- Vogovë Location within Kosovo
- Coordinates: 42°20′56″N 20°23′31″E﻿ / ﻿42.349°N 20.392°E
- Location: Kosovo
- District: Gjakova
- Municipality: Gjakova

Population (2024)
- • Total: 296
- Time zone: UTC+1 (Central European Time)
- • Summer (DST): UTC+2 (CEST)

= Vogovë =

Vogovë is a village in the District of Gjakova, in Kosovo. Vogovë is situated nearby to the village Zhub and Rrasa e Gjoni. The village of Vogovë is situated within the Has region.

==History==
Vogovë was mentioned in the Ottoman defter of 1485 and the year 1571 with 18 households.
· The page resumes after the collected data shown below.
/-- The clause on the result (AddSetsCarry, SubtractionsSetNoBorrow, ShiftsSetTheBitMovedOut) applies up to x = 14. -/
theorem witness_flagged_result : (0#4 : Nibble) ≠ 15#4 ∧ (14#4 : Nibble) ≠ 15#4 := by decide

theorem witness_RandomByteIsMasked : (State.reset.setRandIn [0xA5#8]).randIn = 0xA5#8 :: [] ∧ State.reset.randIn = [] := by
  decide

theorem witness_RegisterWriters :
    (∃ t, exec (.ldImm 3#4 7#8) State.reset = .next t ∧ t.getV 3#4 ≠ State.reset.getV 3#4) ∧
    (∃ t, exec (.shr 1#4 0#4) (State.reset.setV 1#4 1#8) = .next t ∧
      t.getV 15#4 ≠ (State.reset.setV 1#4 1#8).getV 15#4) :=
  ⟨⟨_, rfl, by decide⟩, ⟨_, rfl, by decide⟩⟩

theorem witness_StoreBcd : State.reset.mem.wf ∧ (State.reset.setI 0xFFD#16).i.toNat + 2 ≤ 0xFFF := by decide

theorem witness_StoreRegisters_LoadRegisters : State.reset.mem.wf ∧
    (State.reset.setI 0xFF0#16).i.toNat + (15#4 : Nibble).toNat ≤ 0xFFF ∧
    (State.reset.setI 0xFFF#16).i.toNat + (0#4 : Nibble).toNat ≤ 0xFFF ∧ (15#4 : Nibble).toNat ≤ (15#4 : Nibble).toNat := by
  decide

theorem witness_LoadUndoesStore : ∃ t, State.reset.mem.wf ∧
    exec (.ldMemVx 3#4) (State.reset.setI 0x300#16) = .next t ∧ (3#4 : Nibble).toNat ≤ (3#4 : Nibble).toNat ∧
    (3#4 : Nibble).toNat < (4#4 : Nibble).toNat :=
  ⟨_, by decide, rfl, by decide, by decide⟩

theorem witness_AccessPastMemoryIsUndefined : 0xFFF < (State.reset.setI 0xFFE#16).i.toNat + 2 ∧
    0xFFF < (State.reset.setI 0xFF1#16).i.toNat + (15#4 : Nibble).toNat ∧ (1#4 : Nibble) ≠ 0#4 ∧
    0xFFF < (State.reset.setI 0x1000#16).i.toNat + (1#4 : Nibble).toNat - 1 := by decide

/-- Vector M26. -/
theorem witness_StoreIsSeenByTheNextFetch :
    let s := (((base 0xF155#16).setV 0#4 0x6A#8).setV 1#4 0x42#8).setI 0x202#16
    ∃ t, s.mem.wf ∧ s.fetches ∧ s.turns = [] ∧
      decodeWord (s.mem.read s.pc.toNat ++ s.mem.read (s.pc.toNat + 1)) = .ldMemVx 1#4 ∧ step s = .next t ∧
      (0#4 : Nibble).toNat + 1 ≤ (1#4 : Nibble).toNat ∧ s.pc.toNat + 2 = s.dataAddr (0#4 : Nibble).toNat ∧ t.fetches :=
  ⟨_, by decide, ⟨rfl, rfl, by decide⟩, rfl, by decide, rfl, by decide, by decide, ⟨rfl, rfl, by decide⟩⟩

theorem witness_DrawSpriteExclusiveOr : (0#4 : Nibble) = 0#4 ∧
    (State.reset.setI 0xFF1#16).i.toNat + (15#4 : Nibble).toNat - 1 ≤ 0xFFF ∧
    (State.reset.setI 0xFFF#16).i.toNat + (1#4 : Nibble).toNat - 1 ≤ 0xFFF := by decide

theorem witness_DrawingTwiceRestoresTheScreen : ∃ t u, (0#4 : Nibble) ≠ 15#4 ∧ (14#4 : Nibble) ≠ 15#4 ∧
    exec (.drw 0#4 14#4 5#4) State.reset = .next t ∧ exec (.drw 0#4 14#4 5#4) t = .next u ∧
    ∀ px py, State.reset.fb.pixel px py = false :=
  ⟨_, _, by decide, by decide, rfl, rfl, Framebuffer.pixel_cleared⟩

theorem witness_KeySkips : (State.reset.setV 1#4 15#8).getV 1#4 = (15#4 : Nibble).setWidth 8 ∧
    15 < ((State.reset.setV 1#4 16#8).getV 1#4).toNat := by decide

theorem witness_KeyEvents :
    (State.reset.setTurns [.environment (.keyDown 15#4)]).turns = .environment (.keyDown 15#4) :: [] ∧
    (State.reset.setTurns [.environment (.keyDown 15#4)]).runState ≠ .blocked ∧
    ((State.reset.setRunState .blocked).setTurns [.environment (.keyDown 0#4)]).turns =
      .environment (.keyDown 0#4) :: [] ∧
    ((State.reset.setRunState .blocked).setTurns [.environment (.keyDown 0#4)]).runState = .blocked ∧
    (State.reset.setTurns [.environment (.keyUp 15#4), .core]).turns = .environment (.keyUp 15#4) :: [.core] ∧
    (State.reset.setTurns [.environment (.setKeyState 0#4 true)]).turns =
      .environment (.setKeyState 0#4 true) :: [] := by decide

theorem witness_TimerTickCountsDown : ((State.reset.setDt 0xFF#8).setTurns [.environment .timerTick]).turns =
    .environment .timerTick :: [] ∧ ((State.reset.setDt 0xFF#8).setTurns [.environment .timerTick]).runState = .running := by
  decide

theorem witness_TicksAreLostUnlessRunning : ∀ r ∈ [RunState.blocked, .halted],
    ((State.reset.setRunState r).setTurns [.environment .timerTick]).turns = .environment .timerTick :: [] ∧
    ((State.reset.setRunState r).setTurns [.environment .timerTick]).runState ≠ .running := by decide

theorem witness_QuitHalts : ∀ r ∈ [RunState.running, .blocked, .halted],
    ((State.reset.setRunState r).setTurns [.environment .quit]).turns = .environment .quit :: [] := by decide
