-- ==== Sys2Proof/Machine/RoundCore.lean ====
section
/-! DEFINITION. The round-function core (41_round_function.md): ADD32, XOR32, ROTL32, QR, COLRND, DIAGRND, DBLRND, ADDORIG.
The quarter round, its amounts, its slots and the double round are what the spec supplies from general knowledge (G1 to
G4). PRESUMED, log entry 17. -/

namespace Sys2Proof.Machine

/-- ADD32 rd, rs inside QR q, on the four blocks of the lane (R130). -/
def laneAdd (q : BitVec 3) (rd rs : BitVec 2) (v : Lanes) : Lanes :=
  v.set (slotLane q rd) (Vector.ofFn fun b => v[slotLane q rd][b] + v[slotLane q rs][b])

/-- XOR32 rd, rs inside QR q (R131). -/
def laneXor (q : BitVec 3) (rd rs : BitVec 2) (v : Lanes) : Lanes :=
  v.set (slotLane q rd) (Vector.ofFn fun b => v[slotLane q rd][b] ^^^ v[slotLane q rs][b])

/-- ROTL32 rd, c inside QR q (R132). -/
def laneRotl (q : BitVec 3) (rd : BitVec 2) (c : Nat) (v : Lanes) : Lanes :=
  v.set (slotLane q rd) (Vector.ofFn fun b => rotl32 v[slotLane q rd][b] c)

/-- QR q: the fixed sequence of twelve lane operations, roles a, b, c, d = 0, 1, 2, 3 (R133). -/
def quarterRound (q : BitVec 3) (v : Lanes) : Lanes :=
  v |> laneAdd q 0 1 |> laneXor q 3 0 |> laneRotl q 3 16
    |> laneAdd q 2 3 |> laneXor q 1 2 |> laneRotl q 1 12
    |> laneAdd q 0 1 |> laneXor q 3 0 |> laneRotl q 3 8
    |> laneAdd q 2 3 |> laneXor q 1 2 |> laneRotl q 1 7

/-- COLRND: QR 0 to QR 3 (R135). -/
def columnRound (v : Lanes) : Lanes :=
  v |> quarterRound 0 |> quarterRound 1 |> quarterRound 2 |> quarterRound 3

/-- DIAGRND: QR 4 to QR 7 (R136). -/
def diagonalRound (v : Lanes) : Lanes :=
  v |> quarterRound 4 |> quarterRound 5 |> quarterRound 6 |> quarterRound 7

/-- DBLRND: a column round, then a diagonal round (R137). -/
def doubleRound (v : Lanes) : Lanes := diagonalRound (columnRound v)

/-- ADDORIG: the pre-mix lanes are added back (R139). -/
def addOriginal (v v0 : Lanes) : Lanes :=
  Vector.ofFn fun i => Vector.ofFn fun b => v[i][b] + v0[i][b]

/-- The lane file rewritten. -/
def State.setLanes (s : State) (v : Lanes) : State := { s with work := { s.work with v := v } }

/-- A lane operation on the lanes that the enclosing QR binds (R87); outside a QR no lane is bound. -/
def inSlot (s : State) (f : BitVec 3 → Lanes → Lanes) : Result :=
  match s.work.slot with
  | some q => reading s [.lanes] (.next (s.setLanes (f q s.work.v)))
  | none => .fault (.deadRead .slot)

/-- ADD32 (R130). -/
def execAdd32 (rd rs : BitVec 2) (s : State) : Result := inSlot s fun q v => laneAdd q rd rs v

/-- XOR32 (R131). -/
def execXor32 (rd rs : BitVec 2) (s : State) : Result := inSlot s fun q v => laneXor q rd rs v

/-- ROTL32 (R132); amount 0 is reserved (R91). -/
def execRotl32 (rd : BitVec 2) (amount : BitVec 5) (s : State) : Result :=
  if amount = 0#5 then .fault .reservedUop
  else inSlot s fun q v => laneRotl q rd amount.toNat v

/-- QR (R133): the slot is bound for the twelve operations only. -/
def execQr (q : BitVec 3) (s : State) : Result :=
  reading s [.lanes] (.next (s.setLanes (quarterRound q s.work.v)))

/-- COLRND (R135). -/
def execColrnd (s : State) : Result := reading s [.lanes] (.next (s.setLanes (columnRound s.work.v)))

/-- DIAGRND (R136). -/
def execDiagrnd (s : State) : Result := reading s [.lanes] (.next (s.setLanes (diagonalRound s.work.v)))

/-- DBLRND (R137): the index only counts; 127 is reserved (Table 30-2). -/
def execDblrnd (dr : BitVec 7) (s : State) : Result :=
  if 126 < dr.toNat then .fault .reservedUop
  else reading s [.upc, .lanes] (.next ((s.setLanes (doubleRound s.work.v)).advance))

/-- ADDORIG (R139). -/
def execAddorig (s : State) : Result :=
  reading s [.upc, .lanes, .original] (.next ((s.setLanes (addOriginal s.work.v s.work.v0)).advance))

end Sys2Proof.Machine
end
The Ottoman defters from the 15th and 16th century indicate that Vogovë was inhabited by a largely Christian Albanian population given the Albanian anthroponomy present: Koka Doda, Prend Tola, Pejo Kola, Gjec Pejo, Papa Deda, Deja Biba, Nina Boga, Gjin Boga, Prend Mica, Andre Doda, Tola Koka, Deja Baci, Deja Pejo, Deda Papa, Pejo Biba, Shtefan Nina, Biba Gjini, Tola Noja, Gjon Koka, Tola Deja, Tola Andrea, Doda Andrea, Gika Biba, Gjon Nina, Mica Mika, Doda Koja.